*WORK REQUEST*
Every record must come back exactly as given.

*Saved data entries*
....
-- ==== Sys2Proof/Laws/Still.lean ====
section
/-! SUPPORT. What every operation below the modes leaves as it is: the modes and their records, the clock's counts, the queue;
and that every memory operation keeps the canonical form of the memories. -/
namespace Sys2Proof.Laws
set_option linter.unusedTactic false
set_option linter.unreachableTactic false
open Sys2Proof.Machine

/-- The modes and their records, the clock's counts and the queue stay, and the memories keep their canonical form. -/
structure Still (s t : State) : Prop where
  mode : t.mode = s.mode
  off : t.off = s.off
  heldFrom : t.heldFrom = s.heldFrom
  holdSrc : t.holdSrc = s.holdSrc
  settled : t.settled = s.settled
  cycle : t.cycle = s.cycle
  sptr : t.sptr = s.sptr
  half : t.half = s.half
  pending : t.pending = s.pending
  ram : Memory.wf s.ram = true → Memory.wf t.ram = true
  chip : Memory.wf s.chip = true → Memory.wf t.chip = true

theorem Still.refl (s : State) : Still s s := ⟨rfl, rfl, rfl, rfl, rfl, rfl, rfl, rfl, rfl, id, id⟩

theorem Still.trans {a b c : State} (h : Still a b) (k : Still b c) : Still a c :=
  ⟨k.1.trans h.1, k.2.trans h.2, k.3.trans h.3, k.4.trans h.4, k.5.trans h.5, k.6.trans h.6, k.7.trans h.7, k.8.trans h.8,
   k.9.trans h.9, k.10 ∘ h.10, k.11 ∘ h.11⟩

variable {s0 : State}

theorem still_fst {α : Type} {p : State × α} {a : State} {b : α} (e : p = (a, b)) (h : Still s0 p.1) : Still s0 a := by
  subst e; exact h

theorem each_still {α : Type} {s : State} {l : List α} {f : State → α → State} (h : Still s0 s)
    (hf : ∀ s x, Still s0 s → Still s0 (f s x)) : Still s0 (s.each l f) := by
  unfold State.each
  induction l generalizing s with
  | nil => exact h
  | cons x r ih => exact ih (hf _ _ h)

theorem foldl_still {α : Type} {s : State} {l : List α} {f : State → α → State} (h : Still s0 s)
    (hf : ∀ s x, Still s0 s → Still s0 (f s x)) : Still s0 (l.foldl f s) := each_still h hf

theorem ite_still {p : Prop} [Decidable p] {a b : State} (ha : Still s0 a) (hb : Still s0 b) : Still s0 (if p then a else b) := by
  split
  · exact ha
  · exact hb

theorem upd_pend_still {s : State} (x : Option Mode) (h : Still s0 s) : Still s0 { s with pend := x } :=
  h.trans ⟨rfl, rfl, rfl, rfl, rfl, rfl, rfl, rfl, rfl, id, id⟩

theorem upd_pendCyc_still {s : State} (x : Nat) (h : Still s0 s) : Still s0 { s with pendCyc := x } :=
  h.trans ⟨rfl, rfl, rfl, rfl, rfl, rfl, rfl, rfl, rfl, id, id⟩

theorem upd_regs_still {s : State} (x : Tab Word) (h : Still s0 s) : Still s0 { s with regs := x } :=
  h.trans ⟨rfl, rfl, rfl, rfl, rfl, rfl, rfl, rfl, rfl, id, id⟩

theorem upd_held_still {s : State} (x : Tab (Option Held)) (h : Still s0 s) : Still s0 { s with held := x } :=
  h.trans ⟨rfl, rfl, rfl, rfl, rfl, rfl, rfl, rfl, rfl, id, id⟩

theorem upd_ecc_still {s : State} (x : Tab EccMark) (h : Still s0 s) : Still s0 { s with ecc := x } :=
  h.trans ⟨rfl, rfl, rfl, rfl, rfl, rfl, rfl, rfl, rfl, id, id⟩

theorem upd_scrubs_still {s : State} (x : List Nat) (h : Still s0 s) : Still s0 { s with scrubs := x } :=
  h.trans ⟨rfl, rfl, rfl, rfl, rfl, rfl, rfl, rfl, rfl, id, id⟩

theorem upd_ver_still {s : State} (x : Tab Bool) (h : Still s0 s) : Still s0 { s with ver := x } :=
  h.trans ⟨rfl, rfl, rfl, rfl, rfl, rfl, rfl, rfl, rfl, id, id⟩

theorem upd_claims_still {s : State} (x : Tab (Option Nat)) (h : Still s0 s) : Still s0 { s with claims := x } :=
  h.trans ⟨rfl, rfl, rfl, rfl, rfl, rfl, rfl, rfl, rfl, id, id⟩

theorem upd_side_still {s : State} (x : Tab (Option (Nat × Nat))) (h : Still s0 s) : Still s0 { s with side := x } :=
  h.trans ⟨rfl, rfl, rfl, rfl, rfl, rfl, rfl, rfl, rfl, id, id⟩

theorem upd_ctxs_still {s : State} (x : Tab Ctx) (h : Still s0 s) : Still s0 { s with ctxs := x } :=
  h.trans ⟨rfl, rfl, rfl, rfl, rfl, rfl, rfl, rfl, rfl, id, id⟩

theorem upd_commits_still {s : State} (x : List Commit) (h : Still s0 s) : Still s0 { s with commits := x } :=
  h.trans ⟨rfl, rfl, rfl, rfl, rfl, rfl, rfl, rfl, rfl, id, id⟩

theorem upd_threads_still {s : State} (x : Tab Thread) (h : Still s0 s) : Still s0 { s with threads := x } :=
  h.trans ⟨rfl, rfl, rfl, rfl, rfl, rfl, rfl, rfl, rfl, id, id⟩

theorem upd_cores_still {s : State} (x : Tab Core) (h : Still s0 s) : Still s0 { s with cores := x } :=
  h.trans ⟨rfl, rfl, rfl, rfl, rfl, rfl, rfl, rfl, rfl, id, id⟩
....
*RESPONSE AREA*
-- ==== Sys2Proof/Laws/Still.lean ====
section
/-! SUPPORT. What every operation below the modes leaves as it is: the modes and their records, the clock's counts, the queue;
and that every memory operation keeps the canonical form of the memories. -/
namespace Sys2Proof.Laws
set_option linter.unusedTactic false
set_option linter.unreachableTactic false
open Sys2Proof.Machine

/-- The modes and their records, the clock's counts and the queue stay, and the memories keep their canonical form. -/
structure Still (s t : State) : Prop where
  mode : t.mode = s.mode
  off : t.off = s.off
  heldFrom : t.heldFrom = s.heldFrom
  holdSrc : t.holdSrc = s.holdSrc
  settled : t.settled = s.settled
  cycle : t.cycle = s.cycle
  sptr : t.sptr = s.sptr
  half : t.half = s.half
  pending : t.pending = s.pending
  ram : Memory.wf s.ram = true → Memory.wf t.ram = true
  chip : Memory.wf s.chip = true → Memory.wf t.chip = true

theorem Still.refl (s : State) : Still s s := ⟨rfl, rfl, rfl, rfl, rfl, rfl, rfl, rfl, rfl, id, id⟩

theorem Still.trans {a b c : State} (h : Still a b) (k : Still b c) : Still a c :=
  ⟨k.1.trans h.1, k.2.trans h.2, k.3.trans h.3, k.4.trans h.4, k.5.trans h.5, k.6.trans h.6, k.7.trans h.7, k.8.trans h.8,
   k.9.trans h.9, k.10 ∘ h.10, k.11 ∘ h.11⟩

variable {s0 : State}

theorem still_fst {α : Type} {p : State × α} {a : State} {b : α} (e : p = (a, b)) (h : Still s0 p.1) : Still s0 a := by
  subst e; exact h

theorem each_still {α : Type} {s : State} {l : List α} {f : State → α → State} (h : Still s0 s)
    (hf : ∀ s x, Still s0 s → Still s0 (f s x)) : Still s0 (s.each l f) := by
  unfold State.each
  induction l generalizing s with
  | nil => exact h
  | cons x r ih => exact ih (hf _ _ h)

theorem foldl_still {α : Type} {s : State} {l : List α} {f : State → α → State} (h : Still s0 s)
    (hf : ∀ s x, Still s0 s → Still s0 (f s x)) : Still s0 (l.foldl f s) := each_still h hf

theorem ite_still {p : Prop} [Decidable p] {a b : State} (ha : Still s0 a) (hb : Still s0 b) : Still s0 (if p then a else b) := by
  split
  · exact ha
  · exact hb

theorem upd_pend_still {s : State} (x : Option Mode) (h : Still s0 s) : Still s0 { s with pend := x } :=
  h.trans ⟨rfl, rfl, rfl, rfl, rfl, rfl, rfl, rfl, rfl, id, id⟩

theorem upd_pendCyc_still {s : State} (x : Nat) (h : Still s0 s) : Still s0 { s with pendCyc := x } :=
  h.trans ⟨rfl, rfl, rfl, rfl, rfl, rfl, rfl, rfl, rfl, id, id⟩

theorem upd_regs_still {s : State} (x : Tab Word) (h : Still s0 s) : Still s0 { s with regs := x } :=
  h.trans ⟨rfl, rfl, rfl, rfl, rfl, rfl, rfl, rfl, rfl, id, id⟩

theorem upd_held_still {s : State} (x : Tab (Option Held)) (h : Still s0 s) : Still s0 { s with held := x } :=
  h.trans ⟨rfl, rfl, rfl, rfl, rfl, rfl, rfl, rfl, rfl, id, id⟩

theorem upd_ecc_still {s : State} (x : Tab EccMark) (h : Still s0 s) : Still s0 { s with ecc := x } :=
  h.trans ⟨rfl, rfl, rfl, rfl, rfl, rfl, rfl, rfl, rfl, id, id⟩

theorem upd_scrubs_still {s : State} (x : List Nat) (h : Still s0 s) : Still s0 { s with scrubs := x } :=
  h.trans ⟨rfl, rfl, rfl, rfl, rfl, rfl, rfl, rfl, rfl, id, id⟩

theorem upd_ver_still {s : State} (x : Tab Bool) (h : Still s0 s) : Still s0 { s with ver := x } :=
  h.trans ⟨rfl, rfl, rfl, rfl, rfl, rfl, rfl, rfl, rfl, id, id⟩

theorem upd_claims_still {s : State} (x : Tab (Option Nat)) (h : Still s0 s) : Still s0 { s with claims := x } :=
  h.trans ⟨rfl, rfl, rfl, rfl, rfl, rfl, rfl, rfl, rfl, id, id⟩

theorem upd_side_still {s : State} (x : Tab (Option (Nat × Nat))) (h : Still s0 s) : Still s0 { s with side := x } :=
  h.trans ⟨rfl, rfl, rfl, rfl, rfl, rfl, rfl, rfl, rfl, id, id⟩

theorem upd_ctxs_still {s : State} (x : Tab Ctx) (h : Still s0 s) : Still s0 { s with ctxs := x } :=
  h.trans ⟨rfl, rfl, rfl, rfl, rfl, rfl, rfl, rfl, rfl, id, id⟩

theorem upd_commits_still {s : State} (x : List Commit) (h : Still s0 s) : Still s0 { s with commits := x } :=
  h.trans ⟨rfl, rfl, rfl, rfl, rfl, rfl, rfl, rfl, rfl, id, id⟩

theorem upd_threads_still {s : State} (x : Tab Thread) (h : Still s0 s) : Still s0 { s with threads := x } :=
  h.trans ⟨rfl, rfl, rfl, rfl, rfl, rfl, rfl, rfl, rfl, id, id⟩

theorem upd_cores_still {s : State} (x : Tab Core) (h : Still s0 s) : Still s0 { s with cores := x } :=
  h.trans ⟨rfl, rfl, rfl, rfl, rfl, rfl, rfl, rfl, rfl, id, id⟩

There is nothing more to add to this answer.